Counting substructures I: color critical graphs

TL;DR

This paper establishes precise bounds on the number of specific subgraphs, like cycles, in graphs with given vertices and edges, extending classical results to color-critical graphs.

Contribution

It provides tight bounds on subgraph counts in graphs with prescribed edges, generalizing previous results for complete and color-critical graphs.

Findings

Proved tight bounds for subgraph counts in graphs with given edges.

Extended classical counting results to color-critical graphs.

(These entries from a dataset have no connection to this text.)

-- ==== Sys2Proof/Laws/Ops.lean ====
section
/-! SUPPORT. What the named operations do to what they change: tables, single fields, and the canonical byte memory. -/

namespace Sys2Proof.Machine

/-! ### Tables -/

@[simp] theorem Tbl.get?_set_self {α : Type} (t : Tbl α) (k : Nat) (a : α) : (t.set k a).get? k = some a := by
  induction t with
  | nil => simp [Tbl.set, Tbl.get?]
  | cons x xs ih =>
    obtain ⟨i, b⟩ := x
    simp only [Tbl.set]
    split
    · simp [Tbl.get?]
    · split
      · simp [Tbl.get?]
      · simp_all [Tbl.get?]

theorem Tbl.get?_set_ne {α : Type} (t : Tbl α) (k j : Nat) (a : α) (h : j ≠ k) : (t.set k a).get? j = t.get? j := by
  induction t with
  | nil => simp [Tbl.set, Tbl.get?, Ne.symm h]
  | cons x xs ih =>
    obtain ⟨i, b⟩ := x
    simp only [Tbl.set]
    split
    · subst_vars; simp [Tbl.get?, Ne.symm h]
    · split
      · simp [Tbl.get?, Ne.symm h]
      · simp [Tbl.get?, ih]

theorem Tbl.mem_of_get? {α : Type} {t : Tbl α} {k : Nat} {a : α} (h : t.get? k = some a) : (k, a) ∈ t := by
  induction t with
  | nil => simp [Tbl.get?] at h
  | cons x xs ih =>
    obtain ⟨i, b⟩ := x
    simp only [Tbl.get?] at h
    split at h
    · subst_vars; cases h; simp
    · exact List.mem_cons_of_mem _ (ih h)

theorem Tbl.get?_mapVal {α : Type} (t : Tbl α) (f : Nat → α → α) (k : Nat) : (t.mapVal f).get? k = (t.get? k).map (f k) := by
  induction t with
  | nil => rfl
  | cons x xs ih =>
    obtain ⟨i, b⟩ := x
    simp only [Tbl.mapVal, List.map_cons, Tbl.get?] at ih ⊢
    split
    · subst_vars; rfl
    · exact ih

@[simp] theorem Tbl.getD_set_self {α : Type} (t : Tbl α) (k : Nat) (a d : α) : (t.set k a).getD k d = a := by simp [Tbl.getD]

theorem Tbl.getD_set_ne {α : Type} (t : Tbl α) (k j : Nat) (a d : α) (h : j ≠ k) : (t.set k a).getD j d = t.getD j d := by
  simp [Tbl.getD, Tbl.get?_set_ne _ _ _ _ h]

theorem Tbl.get?_del_self {α : Type} (t : Tbl α) (k : Nat) : (t.del k).get? k = none := by
  induction t with
  | nil => rfl
  | cons x xs ih =>
    unfold Tbl.del at *
    by_cases h : x.1 = k
    · rw [List.filter_cons_of_neg (by simp [h])]; exact ih
    · rw [List.filter_cons_of_pos (by simp [h])]; simp only [Tbl.get?, ih]; rw [if_neg h]

theorem Tbl.get?_del_ne {α : Type} (t : Tbl α) (k j : Nat) (h : j ≠ k) : (t.del k).get? j = t.get? j := by
  induction t with
  | nil => rfl
  | cons x xs ih =>
    unfold Tbl.del at *
    by_cases g : x.1 = k
    · rw [List.filter_cons_of_neg (by simp [g]), ih]; simp only [Tbl.get?]; rw [if_neg (by rw [g]; exact fun e => h e.symm)]
    · rw [List.filter_cons_of_pos (by simp [g])]; simp only [Tbl.get?, ih]

/-! ### The field an update changes -/

@[simp] theorem emit_out (s : Blk) (o : Output) : (emit s o).out = s.out ++ [o] := rfl

/-- Everything `raise` can do: the event waits in its place, or a full queue counts it as lost. -/
theorem raise_evt (s : Blk) (code sev src : Nat) (p : Bytes) :
    (s.evt.inq.length < 256 ∧ (raise s code sev src p).evt = { s.evt with
      inq := evInsert { code := code, sev := sev, src := src, payload := p.take 28, at_ := s.now } s.evt.inq }) ∨
    (256 ≤ s.evt.inq.length ∧ (raise s code sev src p).evt = { s.evt with queueLost := s.evt.queueLost + 1 }) := by
  by_cases h : s.evt.inq.length < 256
  · exact .inl ⟨h, by simp only [raise, h, if_true]⟩
  · exact .inr ⟨Nat.le_of_not_lt h, by simp only [raise, h, if_false]⟩

@[simp] theorem alert_reg (s : Blk) (n : Nat) : (alert s n).reg = { s.reg with alertStatus := s.reg.alertStatus ||| (1#8 <<< n) } := by
  simp only [alert]; split <;> simp

/-- Everything `vector` can do: with MSI-X off nothing is sent; a masked vector is pending, another one is sent. -/
theorem vector_cases (s : Blk) (n : Nat) :
    (s.msi.enable = false ∧ vector s n = s) ∨
    (s.msi.enable = true ∧ (s.msi.mask.getLsbD n || s.msi.fmask) = true ∧
      vector s n = { s with msi := { s.msi with pba := s.msi.pba ||| (1#512 <<< n) } }) ∨
    (s.msi.enable = true ∧ (s.msi.mask.getLsbD n || s.msi.fmask) = false ∧ vector s n = emit s (.msix n)) := by
  cases he : s.msi.enable
  · exact .inl ⟨rfl, by rw [vector, if_pos he]⟩
  · cases h : (s.msi.mask.getLsbD n || s.msi.fmask)
    · exact .inr (.inr ⟨rfl, rfl, by rw [vector, if_neg (by simp [he]), if_neg (by simp [h])]⟩)
    · exact .inr (.inl ⟨rfl, rfl, by rw [vector, if_neg (by simp [he]), if_pos h]⟩)

@[simp] theorem setDev_dev (s : Blk) (d : DevState) : (setDev s d).dev = d := by
  simp only [setDev]; split
  · assumption
  · simp

@[simp] theorem spokeOf_setSpoke_self (s : Blk) (n : Nat) (x : SpokeSt) : spokeOf (setSpoke s n x) n = x := by simp [spokeOf, setSpoke]
theorem spokeOf_setSpoke_ne (s : Blk) (n m : Nat) (x : SpokeSt) (h : m ≠ n) : spokeOf (setSpoke s n x) m = spokeOf s m := by
  simp [spokeOf, setSpoke, Tbl.getD_set_ne _ _ _ _ _ h]
@[simp] theorem linkOf_setLink_self (s : Blk) (l : Link) (x : LinkSt) : linkOf (setLink s l x) l = x := by simp [linkOf, setLink]
theorem linkOf_setLink_ne (s : Blk) (l m : Link) (x : LinkSt) (h : linkNo m ≠ linkNo l) : linkOf (setLink s l x) m = linkOf s m := by
  simp [linkOf, setLink, Tbl.getD_set_ne _ _ _ _ _ h]
@[simp] theorem nsOf_setNs_self (s : Blk) (n : Nat) (x : Namespace) : nsOf (setNs s n x) n = some x := by simp [nsOf, setNs]
theorem nsOf_setNs_ne (s : Blk) (n m : Nat) (x : Namespace) (h : m ≠ n) : nsOf (setNs s n x) m = nsOf s m := by
  simp [nsOf, setNs, Tbl.get?_set_ne _ _ _ _ h]
@[simp] theorem sessOf_setSess_self (s : Blk) (n : Nat) (x : Session) : sessOf (setSess s n x) n = some x := by simp [sessOf, setSess]
theorem sessOf_setSess_ne (s : Blk) (n m : Nat) (x : Session) (h : m ≠ n) : sessOf (setSess s n x) m = sessOf s m := by
  simp [sessOf, setSess, Tbl.get?_set_ne _ _ _ _ h]
@[simp] theorem cmdOf_setCmd_self (s : Blk) (n : Nat) (x : Cmd) : cmdOf (setCmd s n x) n = some x := by simp [cmdOf, setCmd]
theorem cmdOf_setCmd_ne (s : Blk) (n m : Nat) (x : Cmd) (h : m ≠ n) : cmdOf (setCmd s n x) m = cmdOf s m := by
  simp [cmdOf, setCmd, Tbl.get?_set_ne _ _ _ _ h]
@[simp] theorem pfcOf_setPfc_self (s : Blk) (i : Nat) (x : PfcRun) : pfcOf (setPfc s i x) i = x := by simp [pfcOf, setPfc]
theorem pfcOf_setPfc_ne (s : Blk) (i j : Nat) (x : PfcRun) (h : j ≠ i) : pfcOf (setPfc s i x) j = pfcOf s j := by
  simp [pfcOf, setPfc, Tbl.getD_set_ne _ _ _ _ _ h]

/-- What a list of steps keeps, each step keeping it. -/
theorem forEach_keep {α β : Type} (p : Blk → β) (l : List α) (f : Blk → α → Blk) (h : ∀ s a, p (f s a) = p s) (s : Blk) : p (forEach l f s) = p s := by
  induction l generalizing s with
  | nil => rfl
  | cons x xs ih => exact (ih _).trans (h _ _)

/-! ### The canonical byte memory -/

theorem memRead_keep (m : List Host.Cell) (f : Host.Cell → Bool) (a : Nat) (h : ∀ c, c.1 = a → f c = true) :
    memRead (m.filter f) a = memRead m a := by
  induction m with
  | nil => rfl
  | cons c m ih =>
    by_cases g : f c = true
    · rw [List.filter_cons_of_pos g]; simp only [memRead, ih]
    · rw [List.filter_cons_of_neg (by simpa using g), ih]; simp only [memRead]
      rw [if_neg (fun e => g (h c e))]

theorem memRead_erase_same (m : List Host.Cell) (a : Nat) : memRead (memErase m a) a = 0 := by
  induction m with
  | nil => rfl
  | cons c m ih =>
    unfold memErase at *
    by_cases g : c.1 = a
    · rw [List.filter_cons_of_neg (by simp [g])]; exact ih
    · rw [List.filter_cons_of_pos (by simp [g])]; simp only [memRead, ih]; rw [if_neg g]

theorem memRead_erase_other (m : List Host.Cell) (a c : Nat) (h : c ≠ a) : memRead (memErase m a) c = memRead m c :=
  memRead_keep m _ c (fun x e => by simp [e, h])

theorem memRead_insert_other (m : List Host.Cell) (a c : Nat) (b : Byte) (h : c ≠ a) : memRead (memInsert m a b) c = memRead m c := by
  induction m with
  | nil => simp [memInsert, memRead, Ne.symm h]
  | cons x m ih =>
    simp only [memInsert]; split
    · simp [memRead, Ne.symm h]
    · simp only [memRead, ih]

theorem memRead_insert_same (m : List Host.Cell) (a : Nat) (b : Byte) : memRead (memInsert (memErase m a) a b) a = b := by
  induction m with
  | nil => simp [memErase, memInsert, memRead]
  | cons x m ih =>
    unfold memErase at *
    by_cases g : x.1 = a
    · rw [List.filter_cons_of_neg (by simp [g])]; exact ih
    · rw [List.filter_cons_of_pos (by simp [g])]; simp only [memInsert]; split
      · simp [memRead]
      · simp only [memRead, ih]; rw [if_neg g]

/-- A read after a write: the byte written there, and every other byte as it was. -/
theorem memRead_memWrite (m : List Host.Cell) (a c : Nat) (b : Byte) : memRead (memWrite m a b) c = if c = a then b else memRead m c := by
  unfold memWrite
  by_cases hb : b = 0
  · rw [if_pos hb]; by_cases h : c = a
    · rw [h, memRead_erase_same, if_pos rfl, hb]
    · rw [if_neg h, memRead_erase_other _ _ _ h]
  · rw [if_neg hb]; by_cases h : c = a
    · rw [h, if_pos rfl, memRead_insert_same]
    · rw [if_neg h, memRead_insert_other _ _ _ _ h, memRead_erase_other _ _ _ h]

/-- Every operation of the memory keeps its canonical form. -/
theorem wf_filter (m : List Host.Cell) (f : Host.Cell → Bool) (h : Memory.wf m = true) : Memory.wf (m.filter f) = true := by
  simp only [Memory.wf, Bool.and_eq_true, decide_eq_true_eq] at *
  refine ⟨h.1.filter f, ?_⟩
  rw [List.all_eq_true] at *
  exact fun x hx => h.2 x ((List.mem_filter.1 hx).1)

theorem memInsert_mem (m : List Host.Cell) (a : Nat) (b : Byte) (x : Host.Cell) : x ∈ memInsert m a b → x = (a, b) ∨ x ∈ m := by
  induction m with
  | nil => simp [memInsert]
  | cons c m ih =>
    simp only [memInsert]; split
    · simp
    · simp only [List.mem_cons]; rintro (h | h)
      · exact .inr (.inl h)
      · rcases ih h with h | h
        · exact .inl h
        · exact .inr (.inr h)

theorem wf_insert (m : List Host.Cell) (a : Nat) (b : Byte) (hb : b ≠ 0) (h : Memory.wf m = true) (hn : ∀ c ∈ m, c.1 ≠ a) : Memory.wf (memInsert m a b) = true := by
  simp only [Memory.wf, Bool.and_eq_true, decide_eq_true_eq, List.all_eq_true] at *
  refine ⟨?_, fun x hx => ?_⟩
  · obtain ⟨h, -⟩ := h
    induction m with
    | nil => simp [memInsert]
    | cons c m ih =>
      rw [List.pairwise_cons] at h
      simp only [memInsert]; split
      · rename_i g
        refine List.pairwise_cons.2 ⟨fun x hx => ?_, List.pairwise_cons.2 h⟩
        rcases List.mem_cons.1 hx with rfl | hx
        · exact g
        · exact Nat.lt_trans g (h.1 x hx)
      · rename_i g
        refine List.pairwise_cons.2 ⟨fun x hx => ?_, ih (fun c hc => hn c (List.mem_cons_of_mem _ hc)) h.2⟩
        rcases memInsert_mem _ _ _ _ hx with rfl | hx
        · have := hn c List.mem_cons_self; simp only; omega
        · exact h.1 x hx
  · rcases memInsert_mem _ _ _ _ hx with rfl | hx
    · simpa using hb
    · exact h.2 x hx

theorem wf_write (m : List Host.Cell) (a : Nat) (b : Byte) (h : Memory.wf m = true) : Memory.wf (memWrite m a b) = true := by
  unfold memWrite; split
  · exact wf_filter _ _ h
  · rename_i hb
    exact wf_insert _ _ _ hb (wf_filter _ _ h) (fun c hc => by simpa using (List.mem_filter.1 hc).2)

theorem wf_writeBytes (bs : Bytes) (m : List Host.Cell) (a : Nat) (h : Memory.wf m = true) : Memory.wf (memWriteBytes m a bs) = true := by
  induction bs generalizing m a with
  | nil => exact h
  | cons b bs ih => exact ih _ _ (wf_write _ _ _ h)

end Sys2Proof.Machine
end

Established bounds for cycles in graphs with specific edge counts.

Abstract

Let $F$ be a graph which contains an edge whose deletion reduces its chromatic number. We prove tight bounds on the number of copies of $F$ in a graph with a prescribed number of vertices and edges. Our results extend those of Simonovits, who proved that there is one copy of $F$, and of Rademacher, Erd\H os and Lov\'asz-Simonovits, who proved similar counting results when $F$ is a complete graph. One of the simplest cases of our theorem is the following new result. There is an absolute positive constant $c$ such that if $n$ is sufficiently large and $1 \le q < cn$, then every $n$ vertex graph with $n$ even and $n^2/4 +q$ edges contains at least $q(n/2)(n/2-1)(n/2-2)$ copies of a five cycle. Similar statements hold for any odd cycle and the bounds are best possible.